Hi there!
Thanks for sharing your innovative ideas for tactile overlays! It’s exciting to see how you’re pushing the boundaries of what’s possible with the controller.
To address your questions:
The Erae 2 features approximately 16,000 force sensors, but these sensors are grouped in clusters. Due to this clustering, the absolute minimum distance between two distinct touches that the hardware can differentiate is about 10mm. In the current software implementation, we’ve set this limit to 15mm to ensure reliable performance for finger-based interaction, which covers the needs of the vast majority of our users.
While we understand the appeal of reducing this distance for specialized use cases like yours, we don’t currently have plans to adjust this threshold. Doing so could introduce unexpected side effects (such as ghost notes) that might negatively impact the experience for 99% of our user base.
As for multi-touch polyphony, the Erae 2 is currently designed to detect up to 10 simultaneous touches in software.
We appreciate your enthusiasm for exploring alternative interfaces! If you’re prototyping with the current settings, we’d love to hear how your experiments progress.
Keep us posted on your developments, and don’t hesitate to reach out if you have more questions or insights to share!
Thanks! I can see where I can go with this info. I need to do a few experiments! It might be that as long as I don't need to pick up two adjacent small keys, there an be a fairly dense array of them.
If you've seen my API keys demo, those are pretty dense! They are based on 2x2 LED array size.
Henry Lowengard
Hi Folks!
This is really for the developers!I'm thinking of making some tactile overlays to interact with the squishy or drum-ready Erae surfaces. The idea being to make some keyboard-like flexible hard keys with bumps on the bottom that simulate finger presses. Clever construction and/or 3d printing would let these keys "recover" either via the springiness of the Erae's surfaces or in the framework holding the keys.
That way, there could something more naturally scaled for keyboard playing, with a little "give", as opposed to what I get from Keith McMillen MPE keyboards. Also, some more complicated isometric keyboards, could be constructed with keys in hexagonal or other outlays. This would all be interacting with an API zone to decode the touches to events.

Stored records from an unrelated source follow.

-- ==== Sys2Proof/Safety.lean ====
section
/-! DEFINITION. What a sound state is: the laws and tables the spec states of the part as a whole, as
predicates on a state that the statements about every step are made of; and the vocabulary of the statements
about one command. -/

namespace Sys2Proof

/-- A property of each of four values. -/
abbrev Four.Each {α : Type} (p : α → Prop) (x : Four α) : Prop := p x.v0 ∧ p x.v1 ∧ p x.v2 ∧ p x.v3

end Sys2Proof

namespace Sys2Proof.Machine

/-! ### When a command is due -/

/-- R180, R195: the reset line is released, `r` is the oldest request with `rest` behind it, and the REPORT
queue has room: an execution is due and `r` is the request it takes. -/
abbrev ExecutionDue (s : State) (r : Request) (rest : List Request) : Prop :=
  s.pins.resetLine = false ∧ s.requests = r :: rest ∧ s.archive.reports.length < 8

/-- R180, R182: `s` after an execution that took `r` and changed nothing else: the request has left its queue
and its REPORT is the newest of the REPORT queue. -/
def State.answered (s : State) (r : Request) (rest : List Request) (st : Status) (body : ReportBody) : State :=
  { s with
    requests := rest
    archive := { s.archive with reports := s.archive.reports ++ [⟨r.tag, r.code, st, body⟩] } }

/-- R3, R195: the part takes the next arriving block. -/
abbrev TakesArrivals (s : State) : Prop := s.pins.resetLine = false ∧ s.capture.skipArrival = false

/-- The rows that execute a request. -/
def requestRows : List Instr :=
  [.unknownRequest, .readState, .setTransferRun, .setTransferStop, .writeZone, .readZone, .writeDefault,
   .readDefault, .writePhaseRow, .readPhaseRow, .setTach, .setProbe, .triggerProbe, .readProbe, .setMark,
   .setPosition, .readDefects, .clearEvents, .setNoticeMask, .forceEvents, .testDropout, .reinterrogate,
   .setOptions, .processReset, .fullReset]

/-- The rows that execute one request, with its code; SET_TRANSFER and RESET have two rows each. -/
def codedRows : List (Instr × Nat) :=
  [(.readState, 0x01), (.writeZone, 0x03), (.readZone, 0x04), (.writeDefault, 0x05), (.readDefault, 0x06),
   (.writePhaseRow, 0x07), (.readPhaseRow, 0x08), (.setTach, 0x09), (.setProbe, 0x0A), (.triggerProbe, 0x0B),
   (.readProbe, 0x0C), (.setMark, 0x0D), (.setPosition, 0x0E), (.readDefects, 0x0F), (.clearEvents, 0x10),
   (.setNoticeMask, 0x11), (.forceEvents, 0x12), (.testDropout, 0x13), (.reinterrogate, 0x14),
   (.setOptions, 0x15)]

/-- R18: T_nom, by the speed field of the deck state. -/
abbrev tNomOf (s : State) : Nat :=
  match s.transport.deck.speed with
  | .standard => s.speed.tNomStd
  | .half => s.speed.tNomHalf

/-- R126, R137: the collection a trigger begins under a configuration, with `filled` slots in the QUAD progress
set: nothing copied yet (position 0 and skew 0: log 16), and the slots of R137's table. -/
abbrev collectionFor (c : ProbeConfig) (filled : Nat) (g : Trigger) : Collection :=
  let slot : Fin 4 :=
    match c.mode, c.source, g with
    | .single, .marks, .mark i => i
    | .quad, .marks, .mark i => i
    | .quad, _, _ => Fin.ofNat 4 filled
    | _, _, _ => 0
  ⟨g, 0, 0,
    match c.mode with
    | .scan => [⟨.a, 0, [], 0⟩, ⟨.b, 1, [], 0⟩]
    | _ => [⟨c.pair, slot, [], 0⟩]⟩

/-- R66: the record that supplied the current snapshot with track b's target skew replaced, and every other
field and record as it stands. -/
abbrev Zones.withSkew (z : Zones) (b : Track) (skew : Int) : Zones :=
  match z.snapshot.source with
  | .zone i =>
    let x := z.zoneTable[i]
    { z with zoneTable := z.zoneTable.set i { x with params := { x.params with skews := x.params.skews.set b skew } } }
  | .ferric => { z with ferric := { z.ferric with skews := z.ferric.skews.set b skew } }
  | .chrome => { z with chrome := { z.chrome with skews := z.chrome.skews.set b skew } }
  | .metal => { z with metal := { z.metal with skews := z.metal.skews.set b skew } }

/-! ### Values after a reset -/

/-- R60: the fields from trim on, in every record, after power-on. -/
abbrev recordAtReset : Params :=
  ⟨0, ⟨0, 0, 0, 0⟩, ⟨4096, 4096, 4096, 4096⟩, 6, 32, 64, 19200, 3, ⟨true, true, true⟩, ⟨true, true, true, true⟩⟩

/-- R79: a track after any reset. -/
abbrev trackAtReset : TrackDet := ⟨.clean, .clean, 0, 0, none, none, 0⟩

/-- The FULL columns of R4, R13, R17, R33, R40, R55, R60, R71, R76, R79, R108, R119, R145 and R185. -/
abbrev ResetValues (t : State) : Prop :=
  (t.capture.expectedSeq = 0 ∧ t.capture.seqSkipped = true ∧ t.capture.gapOwed = false)
    ∧ t.history = ⟨0, []⟩
    ∧ t.speed = ⟨48000, 96000, 4, [], none, none, false, 65536, 65536, false⟩
    ∧ (t.aligner.p = 0 ∧ t.aligner.liveSkew = ⟨0, 0, 0, 0⟩ ∧ t.aligner.targetSkew = ⟨0, 0, 0, 0⟩
        ∧ t.aligner.liveGain = ⟨4096, 4096, 4096, 4096⟩ ∧ t.aligner.targetGain = ⟨4096, 4096, 4096, 4096⟩
        ∧ ∀ i : Fin 64, t.aligner.phaseTable[i] = ⟨0, 16384 - 256 * (i.val : Int), 256 * (i.val : Int), 0⟩)
    ∧ (t.zones.counter = 0 ∧ t.zones.pendingPos = none
        ∧ (∀ i : Fin 12, t.zones.zoneTable[i] = ⟨false, 0, 1, recordAtReset⟩)
        ∧ t.zones.ferric = recordAtReset ∧ t.zones.chrome = recordAtReset ∧ t.zones.metal = recordAtReset
        ∧ t.zones.snapshot = ⟨recordAtReset, .ferric⟩
        ∧ t.zones.marks = ⟨⟨0, 0, false⟩, ⟨0, 0, false⟩, ⟨0, 0, false⟩, ⟨0, 0, false⟩⟩)
    ∧ t.detector.tracks = ⟨trackAtReset, trackAtReset, trackAtReset, trackAtReset⟩
    ∧ t.window = ⟨[], none⟩
    ∧ t.log = ⟨[], 0⟩
    ∧ t.probe =
        ⟨⟨false, .single, .request, .a, 1024, 16, false⟩, .off, none, none, ⟨none, none, none, none⟩, none,
          ⟨false, false, false, false⟩⟩
    ∧ t.transport =
        ⟨⟨false, false, false, .stopped, .standard, false⟩, .empty, ⟨false, false⟩, .ferric,
          ⟨4096, 4096, 4096, 4096⟩, 0, ⟨0, 0, 0, 0⟩, .halted, false, 0, true, false⟩
    ∧ t.events = ⟨0, 0⟩

/-! ### Blocks of the Capture Link as bytes (section 11.1) -/

/-- A SAMPLE block after its type byte. -/
def sampleBody (c : SampleContent) : List Byte :=
  bytesOfNat 2 (6 + 2 * c.stamps.length + 12 * c.frames.length) ++ bytesOfNat 1 c.seq
    ++ bytesOfNat 1 c.frames.length ++ bytesOfNat 1 c.stamps.length ++ c.stamps.flatMap (bytesOfNat 2)
    ++ c.frames.flatMap fun x => x.toList.flatMap (bytesOfInt 3)

/-- A DECK block after its type byte. -/
def deckBody (d : DeckState) : List Byte := bytesOfNat 2 9 ++ d.bytes

/-- A CONTROL block after its type byte. -/
def controlBody (r : Request) : List Byte :=
  bytesOfNat 2 (6 + r.args.length) ++ bytesOfNat 2 r.tag ++ bytesOfNat 1 r.code ++ r.args

/-- The sample range (section 0.5.3). -/
abbrev SampleOk (x : Int) : Prop := -8388608 ≤ x ∧ x ≤ 8388607

/-- R2: what a SAMPLE block may hold. -/
abbrev SampleContentOk (c : SampleContent) : Prop :=
  c.seq < 256 ∧ c.stamps.length ≤ 4 ∧ (1 ≤ c.frames.length ∧ c.frames.length ≤ 64)
    ∧ (∀ t ∈ c.stamps, t < 256 * c.frames.length) ∧ c.stamps.Pairwise (· ≤ ·)
    ∧ ∀ x ∈ c.frames, x.Each SampleOk

/-- The length section 11.3 gives the arguments of each of the 22 codes, in order from 0x01. -/
def argumentLengths : List Nat := [0, 1, 44, 1, 35, 1, 9, 1, 9, 8, 0, 1, 10, 4, 3, 2, 2, 2, 3, 0, 2, 1]

/-- R2, R198: what a CONTROL block may hold: a known code with arguments of its length, or any other code. -/
abbrev RequestOk (r : Request) : Prop :=
  r.tag < 65536 ∧ r.code < 256 ∧ 6 + r.args.length < 65536
    ∧ (1 ≤ r.code ∧ r.code ≤ 22 → argumentLengths[r.code - 1]? = some r.args.length)

/-! ### Blocks of the Archive Link as bytes (sections 11.2 to 11.4) -/

/-- The fields of a layout in order, each a width in bytes and a value. -/
abbrev Fields := List (Nat × Int)

/-- From an offset on, the bytes are the fields of a layout in order (a negative value in two's complement, and
what a width cannot hold reduced to it), and nothing follows the last. -/
def FieldsAt (bs : List Byte) : Nat → Fields → Prop
  | offset, [] => bs.length = offset
  | offset, (width, value) :: rest =>
    (fieldAt bs offset width : Int) = value % 256 ^ width ∧ FieldsAt bs (offset + width) rest

/-- Section 11.2: a flag byte, or bit 0 of one. -/
abbrev bitValue (b : Bool) : Int := if b then 1 else 0

/-- Section 11.2: a track set or QUAD progress set, bit k for track or slot k. -/
abbrev setValue (x : Four Bool) : Int :=
  bitValue x.v0 + 2 * bitValue x.v1 + 4 * bitValue x.v2 + 8 * bitValue x.v3

/-- Four values of one width, in track order. -/
abbrev fieldsOfFour (width : Nat) (x : Four Int) : Fields :=
  [(width, x.v0), (width, x.v1), (width, x.v2), (width, x.v3)]

/-- Section 11.2: a default record, 34 bytes. -/
def Params.fields (x : Params) : Fields :=
  ([(2, x.trim)] : Fields) ++ fieldsOfFour 4 x.skews ++ fieldsOfFour 2 x.gains
    ++ ([(1, x.threshold), (1, x.minLen), (1, x.hold), (2, x.maxLen), (1, x.liftLimit),
        (1, bitValue x.allowed.crossFill + 2 * bitValue x.allowed.lift + 4 * bitValue x.allowed.fade),
        (1, setValue x.detect)] : Fields)

/-- Section 11.2: a zone record, 43 bytes. -/
def ZoneRecord.fields (z : ZoneRecord) : Fields :=
  ([(1, bitValue z.enabled), (4, z.start), (4, z.length)] : Fields) ++ z.params.fields

/-- Section 11.2: a defect record, 18 bytes. -/
def DefectRecord.fields (r : DefectRecord) : Fields :=
  [(2, r.number), (1, r.defect.track.val), (2, r.defect.run), (4, r.defect.start), (2, r.defect.length),
    (1, r.defect.method.code), (1, r.defect.endKind.code), (1, r.defect.depth), (2, r.defect.gain),
    (1, bitValue r.defect.test + 2 * bitValue r.defect.partnerLost), (1, r.defect.source.code)]

/-- Section 11.3, SET_PROBE: the eight bytes of a probe configuration. -/
def ProbeConfig.fields (x : ProbeConfig) : Fields :=
  [(1, bitValue x.enable), (1, x.mode.code), (1, x.source.code), (1, x.pair.code), (2, x.window), (1, x.range),
    (1, bitValue x.follow)]

/-- Section 11.3, READ_PROBE: the result area; R200: zeros for an empty slot or average. -/
def readingFields : Option ProbeReading → Fields
  | none => [(1, 0), (1, 0), (4, 0), (6, 0), (1, 0), (4, 0), (4, 0)]
  | some x =>
    [(1, x.status.code), (1, x.pair.code), (4, x.r), (6, x.peak), (1, x.count), (4, x.lastPosition), (4, x.bSkew)]

/-- Section 11.3: the result fields of a REPORT; R200: a refused one has none. -/
def ReportBody.fields : ReportBody → Fields
  | .nothing => []
  | .state x =>
    ([(1, x.transfer.code), (1, bitValue x.runOpen), (2, x.runNumber), (1, x.shell.code), (1, x.tapeType.code),
        (1, bitValue x.deck.shellPresent), (1, bitValue x.deck.n2), (1, bitValue x.deck.n4),
        (1, x.deck.motion.code), (1, x.deck.speed.code), (1, bitValue x.deck.cue), (4, x.position), (4, x.step),
        (1, bitValue x.tachValid)] : Fields)
      ++ fieldsOfFour 4 x.skews ++ fieldsOfFour 2 x.gains
      ++ ([(1, x.source.code), (1, x.detectors.v0.code), (1, x.detectors.v1.code), (1, x.detectors.v2.code),
          (1, x.detectors.v3.code), (1, x.probe.code), (2, x.flags.toNat), (2, x.mask.toNat), (1, x.fills.requests),
          (1, x.fills.notices), (1, x.fills.reports), (1, x.fills.defects), (1, x.fills.audio)] : Fields)
  | .transfer st runOpen number => [(1, st.code), (1, bitValue runOpen), (2, number)]
  | .zone i z => ([(1, i)] : Fields) ++ z.fields
  | .defaultRecord i x => ([(1, i)] : Fields) ++ x.fields
  | .phaseRow i row => ([(1, i)] : Fields) ++ fieldsOfFour 2 row
  | .tach std half count => [(4, std), (4, half), (1, count)]
  | .probeConfig x st => x.fields ++ ([(1, st.code)] : Fields)
  | .probeState st => [(1, st.code)]
  | .probe x =>
    ([(1, x.selector), (1, bitValue x.reading.isNone)] : Fields) ++ readingFields x.reading ++ x.config.fields
      ++ ([(1, x.state.code), (1, bitValue x.pendingPresent), (1, x.pendingIdentity.toNat),
          (1, setValue x.progress)] : Fields)
  | .mark i m => [(1, i), (4, m.position), (4, m.interval), (1, bitValue m.armed)]
  | .position p pending counter => [(4, p), (1, bitValue pending), (4, counter)]
  | .defects m c older n next records =>
    ([(2, m), (1, c), (1, bitValue older), (1, n), (2, next), (1, records.length)] : Fields)
      ++ records.flatMap DefectRecord.fields
  | .flags x => [(2, x.toNat)]
  | .maskFlags x y => [(2, x.toNat), (2, y.toNat)]
  | .testDropout k count => [(1, k), (2, count)]
  | .shell st tape floors => ([(1, st.code), (1, tape.code)] : Fields) ++ fieldsOfFour 4 floors
  | .options leader clear => [(1, bitValue leader), (1, bitValue clear)]
  | .reset x =>
    [(1, x.kind.code), (1, x.transfer.code), (1, bitValue x.runDiscarded), (2, x.runNumber), (1, x.requestsEmptied),
      (1, x.noticesEmptied), (1, x.reportsEmptied), (1, x.defectsEmptied), (1, x.audioEmptied)]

The questions are , then, how close can two touches be to be differentiated? I've already seen some signals where two close touches are treated as one. I know from other touch interface work, that the actual signals you have to deal with are messy! A finger tip can put out a signal for dozens of spots, so deciding on how to decode that into a set of multi touch points is non-trivial. But with a different, non finger based interface, where the surface pressed is probably a circle with a 3-5mm diameter or so, and you expect that, the radius of what a touch is could be shrunk. I'm just saying that could be a settable parameter somehow in the API zone.
My tests with pencil erasers as touching devices show that touches need to be at least about 1.5cm apart to be differentiated as two separate touches. if that could be optionally set down to .5 or . 75 cm, that could be useful. I can prototype with what exists, though.
You don't explicitly mention the actual size of the FSR array, which I take to be about 92 by 163, but if it's like other interfaces I know, you can figure out a touch's location more precisely from the little cloud of pressure values that a touch produces, and get a touch's pressure value as a side effect. Fancier processing could also pick up an angle of the touch as well, but I but that would slow things way down. That said, maybe the FSR really can't easily/speedily detect touches closer than around 1.5cm.
I'd also like to know the multi-touch polyphony limit. I'm thinking several people might be touching the Erae at once. (I wish)
The UTE [ https://hpi.zentral.zone/ute ] supports a lot of these kinds of keyboards if you want to see what I'm talking about. It might be fun to take polyphonic API messages and convert them either to direct synthesis as I've been doing or MPE MIDI to play microtonal pieces in a natural way, or fake being these other devices and let UTE (or other microtonal software) do the tuning.
Getting real numbers about these metrics will help, and of course, getting a way to customize that would also be helpful.